Every line below that holds the word "Bool" must be listed.

(Records drawn from a dataset)
- Opening Delimiter -
theorem State.arrive1_wf {s : State} {part job : Nat} {ids : List Nat} {t : State} (h : s.mem.wf = true)
    (e : s.arrive1 part job ids = some t) :
    t.mem.wf = true := by
  unfold State.arrive1 at e
  dsimp only at e
  split at e
  · cases e
  · cases e
    simp [h]

@[simp] theorem State.noteArrived_mem (s : State) (id : Nat) (l : Launch) : (s.noteArrived id l).mem = s.mem := by
  unfold State.noteArrived
  split <;> rfl

@[simp] theorem State.tryArrive_wf {s : State} {id : Nat} (h : s.mem.wf = true) : (s.tryArrive id).mem.wf = true := by
  unfold State.tryArrive
  split
  · exact h
  · split
    · exact h
    · dsimp only
      split
      · exact h
      · split
        · rename_i x t e
          have ht : t.mem.wf = true := State.arrive1_wf h e
          simp [ht]
        · simp [h]

@[simp] theorem State.leaveJob_wf {s : State} {id : Nat} {l : Launch} (h : s.mem.wf = true) :
    (s.leaveJob id l).2.mem.wf = true := by
  unfold State.leaveJob
  split
  · exact h
  · split
    · simp [h]
    · split
      · split
        · rename_i x t e
          have ht : t.mem.wf = true := State.arrive1_wf h e
          dsimp only
          split
          · exact h
          · simp [ht]
        · dsimp only
          split <;> exact h
      · split
        · rename_i x t e
          have ht : t.mem.wf = true := State.arrive1_wf h e
          dsimp only
          split
          · exact h
          · simp [ht]
        · dsimp only
          split <;> exact h

@[simp] theorem State.leavePhase_wf {s : State} {pid job n status : Nat} (h : s.mem.wf = true) :
    (s.leavePhase pid job n status).mem.wf = true := by
  unfold State.leavePhase
  refine foldl_wf (fun u z hu => ?_) _ ?_
  · simp [hu]
  · refine foldl_wf (fun u z hu => ?_) _ ?_
    · refine foldl_wf (fun u1 z1 hu1 => ?_) _ ?_
      · refine foldl_wf (fun u2 z2 hu2 => ?_) _ ?_
        · exact hu2
        · exact hu1
      · exact hu
    · exact h

@[simp] theorem State.endPhases_wf {s : State} {pid job k : Nat} (h : s.mem.wf = true) :
    (s.endPhases pid job k).mem.wf = true := by
  unfold State.endPhases
  apply State.leavePhase_wf
  rw [State.modJob_mem]
  apply State.t0Put_wf
  apply State.t0Put_wf
  simp [h]

@[simp] theorem State.settleJob_wf {s : State} {pid job : Nat} (h : s.mem.wf = true) :
    (s.settleJob pid job).mem.wf = true := by
  unfold State.settleJob
  split
  · exact h
  · split
    · exact h
    · simp [h]

/-! ### Tearing down trusses and completing launches and graph nodes -/

@[simp] theorem State.retire_mem (s : State) (part : Nat) (f : AgentId → Bool) : (s.retire part f).mem = s.mem := rfl

@[simp] theorem State.cancelCmd_wf {s : State} {g : Nat} {c : EngCmd} {running : Bool} (h : s.mem.wf = true) :
    (s.cancelCmd g c running).mem.wf = true := by
  unfold State.cancelCmd
  split
  · split <;> split <;> simp [h]
  · split
    · split <;> exact h
    · split <;> simp [h]

@[simp] theorem State.cancelOn_wf {s : State} {f : EngCmd → Bool} {g : Nat} (h : s.mem.wf = true) :
    (s.cancelOn f g).mem.wf = true := by
  unfold State.cancelOn
  dsimp only
  refine foldl_wf (fun u z hu => ?_) _ ?_
  · split
    · simp [hu]
    · exact hu
  · exact h

@[simp] theorem State.cancelCmds_wf {s : State} {f : EngCmd → Bool} (h : s.mem.wf = true) :
    (s.cancelCmds f).mem.wf = true := by
  unfold State.cancelCmds
  refine foldl_wf (fun u z hu => ?_) _ ?_
  · simp [hu]
  · exact h

@[simp] theorem State.dropAgents_wf {s : State} {p : Nat} (h : s.mem.wf = true) : (s.dropAgents p).mem.wf = true := by
  unfold State.dropAgents
  refine foldl_wf (fun u z hu => ?_) _ ?_
  · simp [hu]
  · simp [h]

@[simp] theorem State.releasePage_wf {s : State} {p : Nat} (h : s.mem.wf = true) :
    (s.releasePage p).mem.wf = true := by
  unfold State.releasePage
  simp [h]

@[simp] theorem State.dropMove_mem (s : State) : s.dropMove.mem = s.mem := by
  unfold State.dropMove
  split
  · rfl
  · split
    · rfl
    · rw [State.modPart_mem]
      dsimp only
      refine foldl_mem (fun _ _ => ?_) _ _
      rfl

@[simp] theorem State.tearTruss_wf {s : State} {t : Nat} (h : s.mem.wf = true) : (s.tearTruss t).mem.wf = true := by
  unfold State.tearTruss
  split
  · exact h
  · dsimp only
    refine foldl_wf (fun u z hu => ?_) _ ?_
    · simp [hu]
    · apply State.cancelCmds_wf
      split
      · simp [h]
      · exact h

@[simp] theorem State.dropView_mem (s : State) (part view : Nat) (pages : List Nat) :
    (s.dropView part view pages).mem = s.mem := by
  unfold State.dropView
  split
  · rfl
  · simp

@[simp] theorem State.unrefView_wf {s : State} {part view : Nat} (h : s.mem.wf = true) :
    (s.unrefView part view).mem.wf = true := by
  unfold State.unrefView
  split
  · exact h
  · refine foldl_wf (fun u z hu => ?_) _ ?_
    · simp [hu]
    · exact h

@[simp] theorem State.tearRival_wf {s : State} {part : Nat} {r : Rival} (h : s.mem.wf = true) :
    (s.tearRival part r).mem.wf = true := by
  unfold State.tearRival
  rw [State.dropView_mem]
  apply State.unrefView_wf
  refine foldl_wf (fun u z hu => ?_) _ ?_
  · simp [hu]
  · exact h

@[simp] theorem State.freeTag_wf {s : State} {part v : Nat} (h : s.mem.wf = true) :
    (s.freeTag part v).mem.wf = true := by
  unfold State.freeTag
  split
  · exact h
  · split
    · exact h
    · simp [h]

@[simp] theorem State.putOutst_wf {s : State} {part ctr n : Nat} (h : s.mem.wf = true) :
    (s.putOutst part ctr n).mem.wf = true := by
  unfold State.putOutst
  split
  · exact h
  · simp [h]

@[simp] theorem State.dropLinks_mem (s : State) (dead : Link → Bool) : (s.dropLinks dead).mem = s.mem := by
  unfold State.dropLinks
  refine (foldl_mem (fun u z => ?_) _ _).trans ?_
  · rfl
  · simp

@[simp] theorem State.settleGraph_wf {s : State} {g : Nat} (h : s.mem.wf = true) : (s.settleGraph g).mem.wf = true := by
  unfold State.settleGraph
  split
  · exact h
  · split
    · exact State.finishItem_wf (by simp [h])
    · exact h

@[simp] theorem State.nodeDone_wf {s : State} {g m : Nat} {o : Nat × Nat × Word} (h : s.mem.wf = true) :
    (s.nodeDone g m o).mem.wf = true := by
  unfold State.nodeDone
  split
  · exact h
  · simp [h]

@[simp] theorem State.finishLaunch_wf {s : State} {id : Nat} (h : s.mem.wf = true) :
    (s.finishLaunch id).mem.wf = true := by
  unfold State.finishLaunch
  split
  · exact h
  · rename_i l _
    have hj : (s.leaveJob id l).2.mem.wf = true := State.leaveJob_wf h
    dsimp only
    generalize hu : State.settleJob .. = u
    have hw : u.mem.wf = true := by rw [← hu]; exact State.settleJob_wf hj
    split
    · exact State.finishItem_wf (by simp [hw])
    · simp [hw]

@[simp] theorem State.settleLaunch_wf {s : State} {id : Nat} (h : s.mem.wf = true) :
    (s.settleLaunch id).mem.wf = true := by
  unfold State.settleLaunch
  split
  · exact h
  · dsimp only
    split
    · apply State.finishLaunch_wf
      apply State.putOutst_wf
      dsimp only
      refine foldl_wf (fun u z hu => ?_) _ ?_
      · refine foldl_wf (fun u1 z1 hu1 => ?_) _ ?_
        · simp [hu1]
        · exact hu
      · exact h
    · exact h

@[simp] theorem State.countOut_wf {s : State} {id : Nat} (h : s.mem.wf = true) : (s.countOut id).mem.wf = true := by
  unfold State.countOut
  dsimp only
  split
  · exact h
  · apply State.settleLaunch_wf
    split <;> simp [h]

@[simp] theorem execPageScrub_wf {p : Nat} {s : State} (h : s.mem.wf = true) : Res.Canonical (execPageScrub p s) := by
  unfold execPageScrub
  split
  · split <;> exact h
  · exact h

/-! ### The placer -/

@[simp] theorem State.makeLinks_mem (s : State) (id : Nat) (l : Launch) (tid ix : Nat) :
    (s.makeLinks id l tid ix).mem = s.mem := by
  unfold State.makeLinks
  refine (foldl_mem (fun u z => ?_) _ _).trans ?_
  · split
    · split <;> split <;> rfl
    · split <;> rfl
  · rfl

@[simp] theorem State.startTruss_mem (s : State) (l : Launch) (z : Nat × Truss) : (s.startTruss l z).mem = s.mem := by
  unfold State.startTruss
  split
  · rfl
  · refine (foldl_mem (fun u z1 => ?_) _ _).trans ?_
    · rfl
    · rfl

@[simp] theorem State.placeAt_mem (s : State) (id : Nat) (l : Launch) (row col : Nat) :
    (s.placeAt id l row col).mem = s.mem := by
  unfold State.placeAt
  dsimp only
  split
  · simp
  · split <;> simp

@[simp] theorem State.beginMove_mem (s : State) (t : Nat) (x : Truss) (row col : Nat) :
    (s.beginMove t x row col).mem = s.mem := by
  unfold State.beginMove
  dsimp only
  refine foldl_mem (fun _ _ => ?_) _ _
  rfl

@[simp] theorem State.beginCompact_mem (s : State) (part forId : Nat) : (s.beginCompact part forId).mem = s.mem := rfl

@[simp] theorem State.endCompact_mem (s : State) (c : Compaction) : (s.endCompact c).mem = s.mem := rfl

@[simp] theorem State.stepCompact_mem (s : State) : s.stepCompact.mem = s.mem := by
  unfold State.stepCompact
  split
  · rfl
  · split
    · rfl
    · dsimp only
      split
      · rfl
      · split
        · rfl
        · split
          · split
            · rfl
            · simp
          · rfl

@[simp] theorem State.writeLines_mem (s : State) (p part : Nat) (ls : List L1Line) :
    (s.writeLines p part ls).2.mem = s.mem := by
  unfold State.writeLines
  refine foldl_snd_mem (fun z l => ?_) _ _
  split
  · split
    · exact State.submitWrite_mem ..
    · rfl
  · rfl

@[simp] theorem State.unseize_mem (s : State) (c : EngCmd) (t : Truss) : (s.unseize c t).mem = s.mem := by
  unfold State.unseize
  split
  · rfl
  · split
    · simp
    · rfl

@[simp] theorem State.saveTruss_wf {s : State} {t : Nat} (h : s.mem.wf = true) : (s.saveTruss t).mem.wf = true := by
  unfold State.saveTruss
  split
  · exact h
  · dsimp only
    refine foldl_wf (fun u z hu => ?_) _ ?_
    · simp [hu]
    · refine foldl_wf (fun u z hu => ?_) _ ?_
      · simp [hu]
      · apply State.cancelCmds_wf
        refine foldl_wf (fun u z hu => ?_) _ ?_
        · simp [hu]
        · split
          · simp [h]
          · exact h

@[simp] theorem State.preempt_wf {s : State} {t : Nat} (h : s.mem.wf = true) : (s.preempt t).mem.wf = true := by
  unfold State.preempt
  split
  · exact h
  · split
    · simp [h]
    · apply State.settleLaunch_wf
      refine foldl_wf (fun u z hu => ?_) _ ?_
      · simp [hu]
      · exact h

@[simp] theorem State.preemptFor_wf {s : State} {part h1 w prio : Nat} (h : s.mem.wf = true) :
    (s.preemptFor part h1 w prio).mem.wf = true := by
  unfold State.preemptFor
  split
  · exact h
  · split
    · refine foldl_wf (fun u z hu => ?_) _ ?_
      · simp [hu]
      · exact h
    · exact h

@[simp] theorem State.restartPage_mem (s : State) (tid part ix p : Nat) (sp : Page) (r : Region) (img : Image) :
    (s.restartPage tid part ix p sp r img).mem = s.mem := by
  unfold State.restartPage
  refine (foldl_mem (fun u z => ?_) _ _).trans ?_
  · split <;> rfl
  · rfl

@[simp] theorem State.reentryPage_mem (s : State) (tid ix p : Nat) (sp : Page) (l : Launch) (tix : Nat) :
    (s.reentryPage tid ix p sp l tix).mem = s.mem := by
  unfold State.reentryPage
  refine (foldl_mem (fun u z => ?_) _ _).trans ?_
  · split <;> rfl
  · rfl

@[simp] theorem State.restoreAt_mem (s : State) (tid : Nat) (t : Truss) (l : Launch) (row col : Nat) :
    (s.restoreAt tid t l row col).mem = s.mem := by
  unfold State.restoreAt
  dsimp only
  split
  · rw [State.cfgInvalid_mem, State.setShims_mem]
    refine (foldl_mem (fun u z => ?_) _ _).trans ?_
    · split <;> simp
    · simp
  · rw [State.setShims_mem]
    refine (foldl_mem (fun u z => ?_) _ _).trans ?_
    · split <;> simp
    · simp

theorem State.tryPlace_wf {s : State} {id : Nat} {a : Ask} {place : Nat → Nat → State} (h : s.mem.wf = true)
    (hp : ∀ r c, (place r c).mem.wf = true) :
    (s.tryPlace id a place).mem.wf = true := by
  unfold State.tryPlace
  split
  · simp [hp]
  · split
    · simp [h]
    · exact h

@[simp] theorem State.placeLaunch_wf {s : State} {id : Nat} {l : Launch} (h : s.mem.wf = true) :
    (s.placeLaunch id l).mem.wf = true := by
  unfold State.placeLaunch
  split
  · apply State.tryPlace_wf
    · exact h
    · simp [h]
  · exact h

@[simp] theorem State.placeSaved_wf {s : State} {tid : Nat} {t : Truss} (h : s.mem.wf = true) :
    (s.placeSaved tid t).mem.wf = true := by
  unfold State.placeSaved
  split
  · exact h
  · apply State.tryPlace_wf
    · exact h
    · simp [h]

@[simp] theorem execPriorityAging_wf {l : Nat} {s : State} (h : s.mem.wf = true) :
    Res.Canonical (execPriorityAging l s) := by
  unfold execPriorityAging
  split
  · exact h
  · dsimp only
    split <;> exact h

/-! ### The items of a queue -/

@[simp] theorem State.markBegun_mem (s : State) (k n : Nat) : (s.markBegun k n).mem = s.mem := rfl

theorem beginItem_wf {cmd : Nat → Bool} {vf q : Nat} {f : Nat → Item → State → State} {s : State}
    (h : s.mem.wf = true) (hf : ∀ k i t, t.mem.wf = true → (f k i t).mem.wf = true) :
    Res.Canonical (beginItem cmd vf q f s) := by
  unfold beginItem
  split
  · exact h
  · split
    · exact h
    · split
      · simp [h]
      · simp [h, hf]

@[simp] theorem State.setUpLaunch_wf {s : State} {part vf queue item prio : Nat} {graph : Option (Nat × Nat)}
    {b : List Byte} {img : Image} {joins : Option (Nat × Nat)} (h : s.mem.wf = true) :
    (s.setUpLaunch part vf queue item prio graph b img joins).2.mem.wf = true := by
  unfold State.setUpLaunch
  dsimp only
  apply State.openJob_wf
  split
  · rename_i d _
    generalize hv : State.putOutst .. = v
    have hw : v.mem.wf = true := by rw [← hv]; exact State.putOutst_wf h
    cases e : v.t0Write part (leAt b 32 8) d with
    | none => exact hw
    | some w => exact State.t0Write_wf hw e
  · exact State.putOutst_wf h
- Closing Delimiter -
* Answer to this exercise
@[simp] theorem State.retire_mem (s : State) (part : Nat) (f : AgentId → Bool) : (s.retire part f).mem = s.mem := rfl
@[simp] theorem State.cancelCmd_wf {s : State} {g : Nat} {c : EngCmd} {running : Bool} (h : s.mem.wf = true) :
@[simp] theorem State.cancelOn_wf {s : State} {f : EngCmd → Bool} {g : Nat} (h : s.mem.wf = true) :
@[simp] theorem State.cancelCmds_wf {s : State} {f : EngCmd → Bool} (h : s.mem.wf = true) :
@[simp] theorem State.dropLinks_mem (s : State) (dead : Link → Bool) : (s.dropLinks dead).mem = s.mem := by
theorem beginItem_wf {cmd : Nat → Bool} {vf q : Nat} {f : Nat → Item → State → State} {s : State}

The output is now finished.